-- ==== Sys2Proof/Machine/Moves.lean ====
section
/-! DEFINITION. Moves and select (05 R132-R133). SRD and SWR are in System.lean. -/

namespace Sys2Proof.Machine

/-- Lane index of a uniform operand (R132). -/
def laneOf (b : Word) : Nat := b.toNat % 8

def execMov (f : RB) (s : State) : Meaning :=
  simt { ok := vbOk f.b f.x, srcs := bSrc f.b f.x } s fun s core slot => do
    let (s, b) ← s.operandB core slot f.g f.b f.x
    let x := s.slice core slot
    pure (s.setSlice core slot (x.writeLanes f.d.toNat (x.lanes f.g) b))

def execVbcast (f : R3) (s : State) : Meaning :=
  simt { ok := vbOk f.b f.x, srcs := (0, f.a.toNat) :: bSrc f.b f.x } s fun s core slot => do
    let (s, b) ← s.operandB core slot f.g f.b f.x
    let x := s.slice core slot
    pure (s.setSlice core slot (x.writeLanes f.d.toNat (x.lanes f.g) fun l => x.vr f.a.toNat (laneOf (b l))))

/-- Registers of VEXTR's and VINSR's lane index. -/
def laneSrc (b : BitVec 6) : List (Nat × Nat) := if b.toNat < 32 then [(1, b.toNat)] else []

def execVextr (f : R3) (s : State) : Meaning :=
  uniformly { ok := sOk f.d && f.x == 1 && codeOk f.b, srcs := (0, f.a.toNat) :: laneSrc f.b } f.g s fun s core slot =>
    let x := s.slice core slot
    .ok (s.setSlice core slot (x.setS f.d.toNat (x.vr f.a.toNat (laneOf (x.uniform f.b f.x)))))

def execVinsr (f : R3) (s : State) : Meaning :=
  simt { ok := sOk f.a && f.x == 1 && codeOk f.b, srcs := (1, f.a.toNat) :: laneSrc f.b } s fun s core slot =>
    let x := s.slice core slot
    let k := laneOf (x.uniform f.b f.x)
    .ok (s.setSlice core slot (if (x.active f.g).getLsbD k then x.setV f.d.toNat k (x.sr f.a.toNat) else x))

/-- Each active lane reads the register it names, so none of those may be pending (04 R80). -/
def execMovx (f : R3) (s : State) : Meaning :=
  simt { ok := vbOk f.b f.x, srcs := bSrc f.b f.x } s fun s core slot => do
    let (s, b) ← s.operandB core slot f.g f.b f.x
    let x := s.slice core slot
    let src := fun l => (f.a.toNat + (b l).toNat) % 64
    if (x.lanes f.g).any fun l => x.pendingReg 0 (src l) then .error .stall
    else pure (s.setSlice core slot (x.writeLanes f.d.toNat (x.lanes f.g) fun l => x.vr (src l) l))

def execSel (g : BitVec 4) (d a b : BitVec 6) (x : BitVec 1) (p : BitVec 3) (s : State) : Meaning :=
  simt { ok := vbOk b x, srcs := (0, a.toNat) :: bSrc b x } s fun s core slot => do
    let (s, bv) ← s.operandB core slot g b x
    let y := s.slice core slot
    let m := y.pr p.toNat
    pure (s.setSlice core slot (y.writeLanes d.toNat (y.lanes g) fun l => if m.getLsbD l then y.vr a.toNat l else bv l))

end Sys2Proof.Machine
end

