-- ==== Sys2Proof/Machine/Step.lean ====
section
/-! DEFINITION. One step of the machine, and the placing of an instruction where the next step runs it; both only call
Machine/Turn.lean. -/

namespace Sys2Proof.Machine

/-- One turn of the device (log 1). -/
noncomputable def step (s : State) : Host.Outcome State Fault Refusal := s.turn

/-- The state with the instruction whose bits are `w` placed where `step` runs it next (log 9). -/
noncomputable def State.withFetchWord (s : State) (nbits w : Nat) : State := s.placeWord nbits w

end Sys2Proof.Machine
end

========================================================================

■ Exercise instructions: Starting at the line with "def laneSrc (b" and ending at the line with "(04 R80). -/", print each line of the listing above exactly, with no other lines.

■ Finished exercise:
def laneSrc (b : BitVec 6) : List (Nat × Nat) := if b.toNat < 32 then [(1, b.toNat)] else []

def execVextr (f : R3) (s : State) : Meaning :=
  uniformly { ok := sOk f.d && f.x == 1 && codeOk f.b, srcs := (0, f.a.toNat) :: laneSrc f.b } f.g s fun s core slot =>
    let x := s.slice core slot
    .ok (s.setSlice core slot (x.setS f.d.toNat (x.vr f.a.toNat (laneOf (x.uniform f.b f.x)))))

def execVinsr (f : R3) (s : State) : Meaning :=
  simt { ok := sOk f.a && f.x == 1 && codeOk f.b, srcs := (1, f.a.toNat) :: laneSrc f.b } s fun s core slot =>
    let x := s.slice core slot
    let k := laneOf (x.uniform f.b f.x)
    .ok (s.setSlice core slot (if (x.active f.g).getLsbD k then x.setV f.d.toNat k (x.sr f.a.toNat) else x))

/-- Each active lane reads the register it names, so none of those may be pending (04 R80). -/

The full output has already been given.